▶ What is expected:
Only these lines of the data below are wanted: the one with "frozen, where the", the one with "let s2 := winPut", and any lines between them, each repeated exactly.
*** Data section ***
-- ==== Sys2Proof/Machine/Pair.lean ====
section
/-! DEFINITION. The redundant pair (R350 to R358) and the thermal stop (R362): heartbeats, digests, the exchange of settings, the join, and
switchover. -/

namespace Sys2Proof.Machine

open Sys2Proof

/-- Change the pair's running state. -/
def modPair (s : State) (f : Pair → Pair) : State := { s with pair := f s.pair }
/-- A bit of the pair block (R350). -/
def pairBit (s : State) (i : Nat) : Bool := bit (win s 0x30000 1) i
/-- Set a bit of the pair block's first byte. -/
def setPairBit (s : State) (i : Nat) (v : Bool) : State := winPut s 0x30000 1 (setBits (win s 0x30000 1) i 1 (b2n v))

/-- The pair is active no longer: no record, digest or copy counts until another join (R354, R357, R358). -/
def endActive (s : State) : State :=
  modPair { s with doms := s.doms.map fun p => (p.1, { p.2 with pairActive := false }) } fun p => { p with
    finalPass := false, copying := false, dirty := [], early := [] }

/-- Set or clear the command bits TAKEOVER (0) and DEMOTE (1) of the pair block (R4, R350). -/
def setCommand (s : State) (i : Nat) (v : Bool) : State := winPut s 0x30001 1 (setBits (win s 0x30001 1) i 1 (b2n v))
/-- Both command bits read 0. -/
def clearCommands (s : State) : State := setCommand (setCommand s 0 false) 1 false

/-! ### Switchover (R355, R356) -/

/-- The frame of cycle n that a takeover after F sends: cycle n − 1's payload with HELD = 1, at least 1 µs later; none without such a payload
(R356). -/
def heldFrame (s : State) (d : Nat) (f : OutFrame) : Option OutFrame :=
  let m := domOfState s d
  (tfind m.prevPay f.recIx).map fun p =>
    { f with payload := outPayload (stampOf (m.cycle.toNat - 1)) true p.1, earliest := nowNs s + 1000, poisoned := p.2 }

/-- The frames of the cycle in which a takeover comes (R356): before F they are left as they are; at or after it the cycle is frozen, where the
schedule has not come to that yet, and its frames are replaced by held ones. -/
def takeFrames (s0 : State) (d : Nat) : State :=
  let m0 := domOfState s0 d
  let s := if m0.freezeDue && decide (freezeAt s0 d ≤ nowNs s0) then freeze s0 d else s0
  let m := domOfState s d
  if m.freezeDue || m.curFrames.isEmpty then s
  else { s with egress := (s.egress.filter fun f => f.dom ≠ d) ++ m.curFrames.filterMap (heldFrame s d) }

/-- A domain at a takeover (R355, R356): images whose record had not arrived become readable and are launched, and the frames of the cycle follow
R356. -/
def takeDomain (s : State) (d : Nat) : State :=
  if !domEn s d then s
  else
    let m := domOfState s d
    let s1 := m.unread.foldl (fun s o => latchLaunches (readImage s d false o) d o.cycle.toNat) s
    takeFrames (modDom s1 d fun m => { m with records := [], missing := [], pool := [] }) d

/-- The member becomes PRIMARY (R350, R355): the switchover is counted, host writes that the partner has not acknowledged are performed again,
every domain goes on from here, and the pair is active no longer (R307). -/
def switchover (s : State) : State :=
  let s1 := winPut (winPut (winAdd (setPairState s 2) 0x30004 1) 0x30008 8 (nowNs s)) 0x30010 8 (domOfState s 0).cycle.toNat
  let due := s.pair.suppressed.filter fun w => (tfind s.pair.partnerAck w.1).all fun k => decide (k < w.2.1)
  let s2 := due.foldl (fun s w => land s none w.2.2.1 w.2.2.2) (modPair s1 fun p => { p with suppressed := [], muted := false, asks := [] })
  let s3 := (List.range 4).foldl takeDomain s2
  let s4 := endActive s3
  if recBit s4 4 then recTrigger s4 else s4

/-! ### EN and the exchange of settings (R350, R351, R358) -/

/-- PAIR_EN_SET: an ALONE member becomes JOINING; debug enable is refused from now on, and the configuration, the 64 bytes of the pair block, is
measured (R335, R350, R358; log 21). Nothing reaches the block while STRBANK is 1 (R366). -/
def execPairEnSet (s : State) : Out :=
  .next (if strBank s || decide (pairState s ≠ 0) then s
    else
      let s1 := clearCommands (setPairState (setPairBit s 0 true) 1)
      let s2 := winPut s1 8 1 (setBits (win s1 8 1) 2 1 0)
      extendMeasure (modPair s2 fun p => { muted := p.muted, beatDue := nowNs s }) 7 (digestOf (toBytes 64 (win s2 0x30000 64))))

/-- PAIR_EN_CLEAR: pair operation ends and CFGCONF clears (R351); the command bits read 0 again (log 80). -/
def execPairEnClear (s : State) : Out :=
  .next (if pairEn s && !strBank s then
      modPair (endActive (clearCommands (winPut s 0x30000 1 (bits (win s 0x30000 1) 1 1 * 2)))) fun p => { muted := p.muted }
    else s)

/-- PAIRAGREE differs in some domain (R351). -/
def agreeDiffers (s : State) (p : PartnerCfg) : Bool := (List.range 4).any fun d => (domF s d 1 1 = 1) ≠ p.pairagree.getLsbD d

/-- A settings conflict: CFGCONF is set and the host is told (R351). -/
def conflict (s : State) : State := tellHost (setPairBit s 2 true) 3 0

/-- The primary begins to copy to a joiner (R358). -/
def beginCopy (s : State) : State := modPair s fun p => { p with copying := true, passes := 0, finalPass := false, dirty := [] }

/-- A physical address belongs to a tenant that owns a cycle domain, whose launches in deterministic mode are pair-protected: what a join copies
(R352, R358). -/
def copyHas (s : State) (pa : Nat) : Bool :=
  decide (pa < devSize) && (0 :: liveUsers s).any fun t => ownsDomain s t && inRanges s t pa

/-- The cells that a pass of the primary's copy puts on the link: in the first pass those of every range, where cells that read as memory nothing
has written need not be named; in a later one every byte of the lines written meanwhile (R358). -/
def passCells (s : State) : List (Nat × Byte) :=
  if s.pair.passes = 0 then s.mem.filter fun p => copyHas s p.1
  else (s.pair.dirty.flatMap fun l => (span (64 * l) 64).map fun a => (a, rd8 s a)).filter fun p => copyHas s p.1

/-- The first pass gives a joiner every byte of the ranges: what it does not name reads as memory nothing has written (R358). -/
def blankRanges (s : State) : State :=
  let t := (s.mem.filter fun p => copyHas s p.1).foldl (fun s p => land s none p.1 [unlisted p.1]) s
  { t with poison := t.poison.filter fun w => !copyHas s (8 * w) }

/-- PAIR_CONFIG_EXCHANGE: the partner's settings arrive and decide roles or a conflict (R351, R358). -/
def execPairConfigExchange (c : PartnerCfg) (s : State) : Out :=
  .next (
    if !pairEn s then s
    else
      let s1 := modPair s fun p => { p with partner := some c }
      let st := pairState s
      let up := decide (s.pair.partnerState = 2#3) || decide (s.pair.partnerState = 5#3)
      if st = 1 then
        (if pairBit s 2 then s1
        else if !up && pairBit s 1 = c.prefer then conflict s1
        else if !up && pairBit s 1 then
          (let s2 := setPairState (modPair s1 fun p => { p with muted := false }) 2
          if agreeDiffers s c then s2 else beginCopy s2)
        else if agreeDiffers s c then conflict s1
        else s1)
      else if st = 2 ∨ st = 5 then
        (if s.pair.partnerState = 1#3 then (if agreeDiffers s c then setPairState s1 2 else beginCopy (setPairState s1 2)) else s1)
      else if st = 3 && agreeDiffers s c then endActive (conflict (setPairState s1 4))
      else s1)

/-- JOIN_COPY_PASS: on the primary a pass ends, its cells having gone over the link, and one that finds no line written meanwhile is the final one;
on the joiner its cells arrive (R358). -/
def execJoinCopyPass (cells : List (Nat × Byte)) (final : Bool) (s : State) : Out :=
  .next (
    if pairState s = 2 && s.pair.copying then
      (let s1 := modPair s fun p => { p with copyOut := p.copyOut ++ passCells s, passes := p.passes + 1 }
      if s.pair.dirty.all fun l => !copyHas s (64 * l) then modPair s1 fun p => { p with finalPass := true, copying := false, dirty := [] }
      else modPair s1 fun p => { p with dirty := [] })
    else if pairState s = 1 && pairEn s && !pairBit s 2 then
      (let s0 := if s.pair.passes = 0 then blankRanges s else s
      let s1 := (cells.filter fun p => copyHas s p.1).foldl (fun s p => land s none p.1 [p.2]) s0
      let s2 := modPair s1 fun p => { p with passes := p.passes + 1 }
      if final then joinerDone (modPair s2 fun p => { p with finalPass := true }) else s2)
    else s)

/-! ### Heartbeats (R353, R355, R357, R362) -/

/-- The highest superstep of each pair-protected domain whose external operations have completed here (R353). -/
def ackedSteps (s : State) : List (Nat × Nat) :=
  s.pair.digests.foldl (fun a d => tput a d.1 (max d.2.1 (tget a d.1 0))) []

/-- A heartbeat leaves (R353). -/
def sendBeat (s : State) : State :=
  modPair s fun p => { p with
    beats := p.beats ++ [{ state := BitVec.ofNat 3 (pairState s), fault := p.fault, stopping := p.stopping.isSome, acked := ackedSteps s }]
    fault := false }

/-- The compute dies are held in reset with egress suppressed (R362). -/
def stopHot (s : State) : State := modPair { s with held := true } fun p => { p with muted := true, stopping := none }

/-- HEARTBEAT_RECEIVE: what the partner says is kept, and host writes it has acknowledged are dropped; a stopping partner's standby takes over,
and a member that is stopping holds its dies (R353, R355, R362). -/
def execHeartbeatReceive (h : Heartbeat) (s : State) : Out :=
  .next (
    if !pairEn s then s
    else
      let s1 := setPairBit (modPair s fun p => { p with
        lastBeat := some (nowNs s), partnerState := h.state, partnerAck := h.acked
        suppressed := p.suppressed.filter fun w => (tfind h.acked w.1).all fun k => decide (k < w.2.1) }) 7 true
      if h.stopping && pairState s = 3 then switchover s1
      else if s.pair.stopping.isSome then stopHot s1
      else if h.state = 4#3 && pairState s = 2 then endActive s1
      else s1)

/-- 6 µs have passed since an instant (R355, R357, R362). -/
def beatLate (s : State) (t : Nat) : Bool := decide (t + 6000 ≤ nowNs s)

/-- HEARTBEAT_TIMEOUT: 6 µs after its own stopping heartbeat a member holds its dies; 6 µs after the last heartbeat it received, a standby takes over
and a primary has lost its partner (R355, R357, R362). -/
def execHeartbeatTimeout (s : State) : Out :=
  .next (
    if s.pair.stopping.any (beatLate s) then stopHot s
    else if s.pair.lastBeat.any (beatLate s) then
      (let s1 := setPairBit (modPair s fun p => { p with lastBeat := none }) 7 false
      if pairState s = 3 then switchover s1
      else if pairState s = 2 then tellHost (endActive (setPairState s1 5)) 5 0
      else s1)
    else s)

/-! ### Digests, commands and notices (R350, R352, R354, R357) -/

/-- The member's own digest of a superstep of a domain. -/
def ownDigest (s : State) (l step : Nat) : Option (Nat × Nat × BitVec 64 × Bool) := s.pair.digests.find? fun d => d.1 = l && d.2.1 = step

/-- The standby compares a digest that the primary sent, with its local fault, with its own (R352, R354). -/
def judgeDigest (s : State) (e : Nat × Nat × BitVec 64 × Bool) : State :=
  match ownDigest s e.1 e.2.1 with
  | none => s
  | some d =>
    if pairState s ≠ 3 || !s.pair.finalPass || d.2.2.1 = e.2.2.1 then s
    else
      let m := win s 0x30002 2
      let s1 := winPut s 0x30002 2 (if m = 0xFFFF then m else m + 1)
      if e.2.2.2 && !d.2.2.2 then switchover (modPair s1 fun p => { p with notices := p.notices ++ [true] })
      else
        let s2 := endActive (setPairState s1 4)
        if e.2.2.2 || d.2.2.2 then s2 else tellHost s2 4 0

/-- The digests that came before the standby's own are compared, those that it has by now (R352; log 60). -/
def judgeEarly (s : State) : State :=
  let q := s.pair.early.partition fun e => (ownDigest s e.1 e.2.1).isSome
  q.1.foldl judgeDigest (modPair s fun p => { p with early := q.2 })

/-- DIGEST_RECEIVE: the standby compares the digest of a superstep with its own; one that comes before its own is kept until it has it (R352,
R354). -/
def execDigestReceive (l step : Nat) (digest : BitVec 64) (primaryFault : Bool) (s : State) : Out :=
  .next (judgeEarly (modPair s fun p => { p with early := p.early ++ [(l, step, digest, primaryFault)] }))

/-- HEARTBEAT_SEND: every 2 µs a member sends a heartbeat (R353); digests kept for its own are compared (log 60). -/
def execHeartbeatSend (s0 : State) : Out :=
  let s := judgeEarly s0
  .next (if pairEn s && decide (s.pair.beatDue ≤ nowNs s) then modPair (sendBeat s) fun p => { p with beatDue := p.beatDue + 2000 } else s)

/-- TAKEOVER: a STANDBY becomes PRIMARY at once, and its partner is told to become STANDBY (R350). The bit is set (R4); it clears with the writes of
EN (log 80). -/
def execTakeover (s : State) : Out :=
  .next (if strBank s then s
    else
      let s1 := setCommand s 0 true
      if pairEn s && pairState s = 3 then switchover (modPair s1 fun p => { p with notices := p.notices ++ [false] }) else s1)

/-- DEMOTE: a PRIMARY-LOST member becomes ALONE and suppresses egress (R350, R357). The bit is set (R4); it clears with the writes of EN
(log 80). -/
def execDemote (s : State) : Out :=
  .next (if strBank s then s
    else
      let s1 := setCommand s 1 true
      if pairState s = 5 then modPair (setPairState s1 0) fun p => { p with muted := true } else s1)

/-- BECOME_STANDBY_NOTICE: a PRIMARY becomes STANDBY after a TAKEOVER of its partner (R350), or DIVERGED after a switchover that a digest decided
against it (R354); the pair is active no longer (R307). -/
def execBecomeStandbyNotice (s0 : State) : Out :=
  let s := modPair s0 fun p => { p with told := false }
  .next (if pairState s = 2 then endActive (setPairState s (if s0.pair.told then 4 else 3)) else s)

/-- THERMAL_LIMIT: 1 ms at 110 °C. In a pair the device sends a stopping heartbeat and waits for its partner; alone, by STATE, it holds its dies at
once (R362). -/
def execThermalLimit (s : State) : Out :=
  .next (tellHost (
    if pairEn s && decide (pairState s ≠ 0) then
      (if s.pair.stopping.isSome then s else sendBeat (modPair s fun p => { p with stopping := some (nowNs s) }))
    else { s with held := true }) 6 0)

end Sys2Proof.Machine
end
*** End of Data section ***
▶ Result:
/-- The frames of the cycle in which a takeover comes (R356): before F they are left as they are; at or after it the cycle is frozen, where the
schedule has not come to that yet, and its frames are replaced by held ones. -/
def takeFrames (s0 : State) (d : Nat) : State :=
  let m0 := domOfState s0 d
  let s := if m0.freezeDue && decide (freezeAt s0 d ≤ nowNs s0) then freeze s0 d else s0
  let m := domOfState s d
  if m.freezeDue || m.curFrames.isEmpty then s
  else { s with egress := (s.egress.filter fun f => f.dom ≠ d) ++ m.curFrames.filterMap (heldFrame s d) }

/-- A domain at a takeover (R355, R356): images whose record had not arrived become readable and are launched, and the frames of the cycle follow
R356. -/
def takeDomain (s : State) (d : Nat) : State :=
  if !domEn s d then s
  else
    let m := domOfState s d
    let s1 := m.unread.foldl (fun s o => latchLaunches (readImage s d false o) d o.cycle.toNat) s
    takeFrames (modDom s1 d fun m => { m with records := [], missing := [], pool := [] }) d

/-- The member becomes PRIMARY (R350, R355): the switchover is counted, host writes that the partner has not acknowledged are performed again,
every domain goes on from here, and the pair is active no longer (R307). -/
def switchover (s : State) : State :=
  let s1 := winPut (winPut (winAdd (setPairState s 2) 0x30004 1) 0x30008 8 (nowNs s)) 0x30010 8 (domOfState s 0).cycle.toNat
  let due := s.pair.suppressed.filter fun w => (tfind s.pair.partnerAck w.1).all fun k => decide (k < w.2.1)
  let s2 := due.foldl (fun s w => land s none w.2.2.1 w.2.2.2) (modPair s1 fun p => { p with suppressed := [], muted := false, asks := [] })
  let s3 := (List.range 4).foldl takeDomain s2
  let s4 := endActive s3
  if recBit s4 4 then recTrigger s4 else s4

/-! ### EN and the exchange of settings (R350, R351, R358) -/

/-- PAIR_EN_SET: an ALONE member becomes JOINING; debug enable is refused from now on, and the configuration, the 64 bytes of the pair block, is
measured (R335, R350, R358; log 21). Nothing reaches the block while STRBANK is 1 (R366). -/
def execPairEnSet (s : State) : Out :=
  .next (if strBank s || decide (pairState s ≠ 0) then s
    else
      let s1 := clearCommands (setPairState (setPairBit s 0 true) 1)
      let s2 := winPut s1 8 1 (setBits (win s1 8 1) 2 1 0)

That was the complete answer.